Structurally Enforcing No Red Children Of Red Node

时间:2016-04-04 18:36:51

标签: haskell red-black-tree recursive-datastructures

While studying Learn You A Haskell For Great Good and Purely Functional Data Structures, I thought to try to reimplement a Red Black tree while trying to structurally enforce another tree invariant.

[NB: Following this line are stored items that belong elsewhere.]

/-- A write of physical memory outside the access table stores its bytes; besides, only caches, the code-write log and the event lists
of queues change. -/
theorem writePhys_eq {s : State} {pa : Nat} (h : ¬(tableBase ≤ pa ∧ pa < tableBase + 8192)) (core : Option Nat) (bs : List Byte)
    (unc : Bool) : ∃ c p r code qs, s.writePhys core pa bs unc
      = { s with mem := s.mem.store pa bs, caches := c, poison := p, oracle := r, code := code, queues := qs } := by
  have hs : (if unc then (s.touchLines core unc pa bs.length).throughDirty pa bs else s.touchLines core unc pa bs.length).sansCaches
      = s.sansCaches := sansCaches_ite (sansCaches_touchLines ..) (sansCaches_touchLines ..)
  obtain ⟨c, p, r, hs⟩ := eq_of_sansCaches hs
  unfold State.writePhys
  rw [if_neg (by simpa using h)]
  dsimp only
  rw [hs]
  obtain ⟨qs, hq⟩ := notify_eq { s with
    caches := c, poison := p, oracle := r, mem := s.mem.store pa bs
    code := ((List.range bs.length).map fun i => { pa := pa + i, old := s.mem.read (pa + i) }) ++ s.code } pa bs.length
  exact ⟨c, p, r, _, qs, hq⟩

end Sys2Proof.Machine
end

section
/-! SUPPORT. Traps and their handlers (17 R361 to R379): the frame and its fields, the entry, escalation, RTE, the indexed operands of a
handler, regions and YIELD. -/

namespace Sys2Proof.Machine

/-! ### The trap frame (17 R362) -/

theorem length_iwords (ws : List Word) : (iwords ws).length = 20 := by simp [iwords]

theorem field_iwords (ws : List Word) {i : Nat} (h : i < 5) :
    BitVec.ofNat 32 (field (iwords ws) (4 * i) 4) = ws.getD i 0 := by
  rw [iwords, field_take (by omega), wordsBytes, field_flatMap_toBytes, List.getD_eq_getElem?_getD]
  cases ws[i]? with
  | none => rfl
  | some w => exact ofNat_toNat_mod_32 w

theorem Cause.code_lt (c : Cause) : c.code < 256 := by cases c <;> decide

theorem Thread.p_lt (th : Thread) : th.p.toNat < 256 ^ 2 := Nat.lt_trans th.p.isLt (by decide)

section
variable (th : Thread) (tr : Trap)

/-- The frame's registers v0 to v7, zero beyond the allocation. -/
def Thread.frameRegs (i : Nat) : Word := if i < th.alloc then th.getV (BitVec.ofNat 8 i) else 0

/-- The frame up to IWORDS. -/
def Thread.frameHead : List Byte :=
  toBytes 1 tr.cause.code ++ (toBytes 1 ((if tr.defer then 1 else 0) + (if th.sup then 2 else 0)) ++ (toBytes 2 0
    ++ (toBytes 4 th.cnt.word.toNat ++ (toBytes 2 th.p.toNat ++ (toBytes 2 0 ++ (toBytes 4 th.status.toNat
    ++ (toBytes 8 tr.pc.toNat ++ (toBytes 8 th.pc.toNat ++ toBytes 8 tr.addr.toNat))))))))

theorem length_frameHead : (th.frameHead tr).length = 0x28 := by
  simp only [Thread.frameHead, List.length_append, length_toBytes]

theorem frame_eq : th.frame tr = th.frameHead tr ++ (iwords tr.words ++ ((toBytes 4 tr.detail.toNat ++ toBytes 16 0)
    ++ ((List.range 8).flatMap (fun i => toBytes 4 (th.frameRegs i).toNat) ++ (toBytes 8 th.y0.toNat ++ toBytes 8 th.y1.toNat)))) := by
  simp only [Thread.frame, Thread.frameHead, Thread.frameRegs, List.append_assoc, apply_ite BitVec.toNat, BitVec.ofNat_eq_ofNat,
    BitVec.toNat_ofNat, Nat.zero_mod]

theorem length_frame : (th.frame tr).length = 128 := by
  simp only [frame_eq, List.length_append, length_frameHead, length_toBytes, length_iwords, length_flatMap_toBytes, List.length_range]

theorem field_frame_head {o n : Nat} (h : o + n ≤ 0x28) : field (th.frame tr) o n = field (th.frameHead tr) o n := by
  rw [frame_eq, field_append_left (by rw [length_frameHead]; exact h)]

theorem field_frame_words {o n : Nat} (h : o + n ≤ 20) : field (th.frame tr) (0x28 + o) n = field (iwords tr.words) o n := by
  rw [frame_eq, field_append_add (length_frameHead th tr), field_append_left (by rw [length_iwords]; exact h)]

theorem field_frame_detail : field (th.frame tr) 0x3C 4 = tr.detail.toNat % 256 ^ 4 := by
  rw [frame_eq, field_append_add (k := 0x28) (o := 20) (length_frameHead th tr), field_append_add (o := 0) (length_iwords _),
    field_append_left (by simp [length_toBytes]), field_append_left (by simp [length_toBytes]), field_toBytes_self]

theorem field_frame_regs (o n : Nat) : field (th.frame tr) (0x50 + o) n
    = field ((List.range 8).flatMap (fun i => toBytes 4 (th.frameRegs i).toNat) ++ (toBytes 8 th.y0.toNat ++ toBytes 8 th.y1.toNat)) o n := by
  rw [frame_eq, show 0x50 + o = 0x28 + (20 + (20 + o)) by omega, field_append_add (length_frameHead th tr),
    field_append_add (length_iwords _), field_append_add (by simp [length_toBytes])]

theorem word_frame_reg {i : Nat} (h : i < 8) : word (th.frame tr) (0x50 + 4 * i) = th.frameRegs i := by
  have hf := field_flatMap_toBytes 4 (fun i => (th.frameRegs i).toNat) (List.range 8) i 0
  rw [List.replicate_zero, List.append_nil, List.getElem?_range h] at hf
  rw [word, field_frame_regs, field_append_left (by rw [length_flatMap_toBytes, List.length_range]; omega), hf]
  exact ofNat_toNat_mod_32 _

theorem field_frame_y (o n : Nat) : field (th.frame tr) (0x70 + o) n = field (toBytes 8 th.y0.toNat ++ toBytes 8 th.y1.toNat) o n := by
  rw [show 0x70 + o = 0x50 + (32 + o) by omega, field_frame_regs, field_append_add (by rw [length_flatMap_toBytes, List.length_range])]

/-- What stands where in the frame. -/
theorem frame_fields :
    field (th.frame tr) 0 1 = tr.cause.code ∧ field (th.frame tr) 1 1 = (if tr.defer then 1 else 0) + (if th.sup then 2 else 0)
    ∧ word (th.frame tr) 4 = th.cnt.word ∧ field (th.frame tr) 8 2 = th.p.toNat ∧ word (th.frame tr) 0xC = th.status
    ∧ dword (th.frame tr) 0x10 = tr.pc ∧ dword (th.frame tr) 0x18 = th.pc ∧ dword (th.frame tr) 0x20 = tr.addr := by
  simp (disch := simp [length_toBytes]) only [word, dword, field_frame_head, Thread.frameHead, field_append_right, field_append_left,
    length_toBytes, field_toBytes_self, ofNat_toNat_mod_32, ofNat_toNat_mod_64, Nat.reduceSub]
  refine ⟨Nat.mod_eq_of_lt (by simpa using tr.cause.code_lt), ?_, trivial, Nat.mod_eq_of_lt th.p_lt, by simp only [and_self]⟩
  split <;> split <;> rfl

end

/-! ### Taking a trap (17 R363, R369, R370) -/

section
variable {s : State} {th : Thread} (tr : Trap) (h : s.thread? th.id = some th) (hr : ∀ a n, th.region ≠ .opened a n)
include h hr

/-- What a trap does for a thread without an OPEN region that is not on an intersection core. -/
theorem trap_eq (hu : th.unit ≠ .intersection) : s.trap th.id tr =
    if th.tstate.getLsbD 0 then s.escalate th.id tr true
    else if (if tr.cause == .svc then s.img.kvec else s.tvec th) == 0 || s.tframe th == 0 then s.escalate th.id tr false
    else s.enter th tr (if tr.cause == .svc then s.img.kvec else s.tvec th) := by
  simp only [State.trap, closeRegion_none h hr, h]

theorem trap_of_intersection (hu : th.unit = .intersection) : s.trap th.id tr = s.escalate th.id tr false := by
  simp only [State.trap, closeRegion_none h hr, h, hu]

end

/-- A thread as its trap leaves it, with its frame in its stack from byte o on. -/
def Thread.entered (th : Thread) (tr : Trap) (vec : Dword) (o : Nat) : Thread :=
  { th with
    stk := stackStore th.stk o (th.frame tr)
    pend := th.pend.filter fun y => y.order != tr.order
    relAt := none
    ready := none
    tstate := BitVec.ofNat 32 (tr.cause.code * 256 + (if th.sup then 2 else 0) + 1)
    sup := th.sup || tr.cause == .svc
    pc := vec
    hold := .none }

/-- The entry of a device thread whose frame can be written: the thread changes, and nothing else but caches and requests. -/
theorem enter_device {s : State} {th : Thread} (tr : Trap) (vec : Dword) (h : s.thread? th.id = some th) (hu : th.unit = .device)
    (hb : s.stackBad th.id (s.tframe th - s.img.stkBase).toNat 128 = false) :
    (s.enter th tr vec).thread? th.id = some (th.entered tr vec (s.tframe th - s.img.stkBase).toNat)
    ∧ (∀ u, u ≠ th.id → (s.enter th tr vec).thread? u = s.thread? u) ∧ (s.enter th tr vec).mem = s.mem
    ∧ (s.enter th tr vec).groups = s.groups ∧ (s.enter th tr vec).launches = s.launches := by
  have hw : s.frameWrite th (th.frame tr) = (s.writeStack th (s.tframe th - s.img.stkBase).toNat (th.frame tr), .ok ()) := by
    simp only [State.frameWrite, hu, length_frame, hb, Bool.false_eq_true, if_false]
  rw [State.enter, hw]
  dsimp only
  refine ⟨?_, fun u hu => ?_, ?_, ?_, ?_⟩
  · rw [thread?_modThread_self (th := { th with stk := stackStore th.stk (s.tframe th - s.img.stkBase).toNat (th.frame tr) })]
    · simp only [Thread.entered]
    · exact fun _ => rfl
    · rw [thread?_farDrop, thread?_writeStack_self _ _ _ _ h]
  · rw [thread?_modThread_ne _ (by exact fun _ => rfl) hu, thread?_farDrop, thread?_writeStack_ne _ _ _ _ hu]
  · rw [modThread_mem, farDrop_mem, writeStack_mem]
  · rw [modThread_groups, farDrop_groups, writeStack_groups]
  · rw [modThread_launches, farDrop_launches, writeStack_launches]

/-- Settles O29: the trap is an entry, whose frame is what the stack then holds; the frame's fields are those of its parts. -/
theorem trapEntersTheHandler : Obligations.TrapEntersTheHandler := by
  refine ⟨fun s th tr h hu hr hn hf hb hv => ?enters, fun th tr => ?fields⟩
  case enters =>
    have ht : s.trap th.id tr = s.enter th tr (if tr.cause = .svc then s.img.kvec else s.tvec th) := by
      simp only [trap_eq tr h hr (by simp [hu]), hn, Bool.false_eq_true, if_false, beq_iff_eq, hv, hf, Bool.or_eq_true, or_self]
    rw [ht]
    obtain ⟨hth, hrest⟩ := enter_device tr (if tr.cause = .svc then s.img.kvec else s.tvec th) h hu hb
    have hstk := stackLoad_stackStore th.id th.stk (s.tframe th - s.img.stkBase).toNat (th.frame tr)
    rw [length_frame] at hstk
    refine ⟨⟨_, hth, rfl, rfl, rfl, ?_, rfl, rfl, rfl, rfl, rfl, rfl, rfl, rfl, rfl⟩, hrest⟩
    simpa only [Thread.entered] using hstk
  case fields =>
    obtain ⟨hcause, hflags, hcnt, hp, hstatus, htpc, hpc, haddr⟩ := frame_fields th tr
    refine ⟨length_frame th tr, hcause, hflags, hcnt, hp, hstatus, htpc, hpc, haddr, fun i hi => ?_, ?_,
      fun i hi => word_frame_reg th tr hi, ?_, ?_⟩
    · rw [word, field_frame_words th tr (by omega), field_iwords _ hi]
    · rw [word, field_frame_detail, ofNat_toNat_mod_32]
    · rw [dword, field_frame_y th tr 0, field_append_left (by simp [length_toBytes]), field_toBytes_self, ofNat_toNat_mod_64]
    · rw [dword, field_frame_y th tr 8, field_append_add (o := 0) (length_toBytes ..), field_toBytes_self, ofNat_toNat_mod_64]

section
variable {s : State} {th : Thread} (h : s.thread? th.id = some th) (tr : Trap) (nested : Bool)
include h

theorem escalate_of_service (hu : th.unit = .service) : s.escalate th.id tr nested
    = State.logEntry (s.modThread th.id fun x => { x with halted := some tr, nested := nested, haltAt := s.cycle, pend := [] })
      (.firmwareHalt th.tid) := by
  simp only [State.escalate, h, hu]

theorem escalate_of_intersection (hu : th.unit = .intersection) : s.escalate th.id tr nested
    = s.modThread th.id fun x => { x with halted := some tr, nested := nested, haltAt := s.cycle, pend := [] } := by
  simp only [State.escalate, h, hu]

theorem escalate_of_device (hu : th.unit = .device) : s.escalate th.id tr nested
    = State.settleGroup (s.modThread th.id fun x => { x with halted := some tr, nested := nested, haltAt := s.cycle, pend := [] })
      th.group := by
  simp only [State.escalate, h, hu]

end

theorem settleGroup_of_unsettled {s : State} {g : Nat} (h : s.settled g = false) : s.settleGroup g = s := by
  rw [State.settleGroup, h]
  rfl

theorem collectProgram_of_halted {s : State} {r : Ray} {th : Thread} {tr : Trap} (hp : r.prog = some th.id)
    (h : s.thread? th.id = some th) (ht : th.halted = some tr) :
    s.collectProgram r = s.endProgram th (.fault tr.cause.code (progAddr tr)) := by
  simp only [State.collectProgram, hp, Option.bind_some, h, ht]

theorem rayStatus_ask_of_fault {x : RayRun} {reason : Nat} {a : Dword} {vs : List Verdict} (h : x.verdicts = .fault reason a :: vs)
    (cluster : Nat) (c : Cand) : rayStatus (x.ask cluster c) = some (6, reason, a) := by
  simp only [RayRun.ask, h, RayRun.halt, rayStatus]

Paraphrasing Okasaki's code, his node looks something like this:

import Data.Maybe

data Color = Red | Black

data Node a = Node {
    value :: a,
    color :: Color,
    leftChild :: Maybe (Node a),
    rightChild :: Maybe (Node a)}

One of the properties of a red black tree is that a red node cannot have a direct-child red node, so I tried to encode this as the following:

import Data.Either

data BlackNode a = BlackNode {
    value :: a,
    leftChild :: Maybe (Either (BlackNode a) (RedNode a)),
    rightChild :: Maybe (Either (BlackNode a) (RedNode a))}
data RedNode a = RedNode {
    value :: a,
    leftChild :: Maybe (BlackNode a),
    rightChild :: Maybe (BlackNode a)}

This outputs the errors:

Multiple declarations of `rightChild'
Declared at: :4:5
             :8:5


Multiple declarations of `leftChild'
Declared at: :3:5
             :7:5


Multiple declarations of `value'
Declared at: :2:5
             :6:5

I've tried several modifications of the previous code, but they all fail compilation. What is the correct way of doing this?

1 个答案:

答案 0 :(得分:4)

Different record types must have distinct field names. E.g., this is not allowed:

data A = A { field :: Int }
data B = B { field :: Char }

while this is OK:

data A = A { aField :: Int }
data B = B { bField :: Char }

The former would attempt to define two projections

field :: A -> Int
field :: B -> Char

but, alas, we can't have a name with two types. (At least, not so easily...) This issue is not present in OOP languages, where field names can never be used on their own, but they must be immediately applied to some object, as in object.field -- which is unambiguous, provided we already know the type of object. Haskell allows standalone projections, making things more complicated here.

The latter approach instead defines

aField :: A -> Int
bField :: B -> Char

and avoids the issue.

As @dfeuer comments above, GHC 8.0 will likely relax this constraint.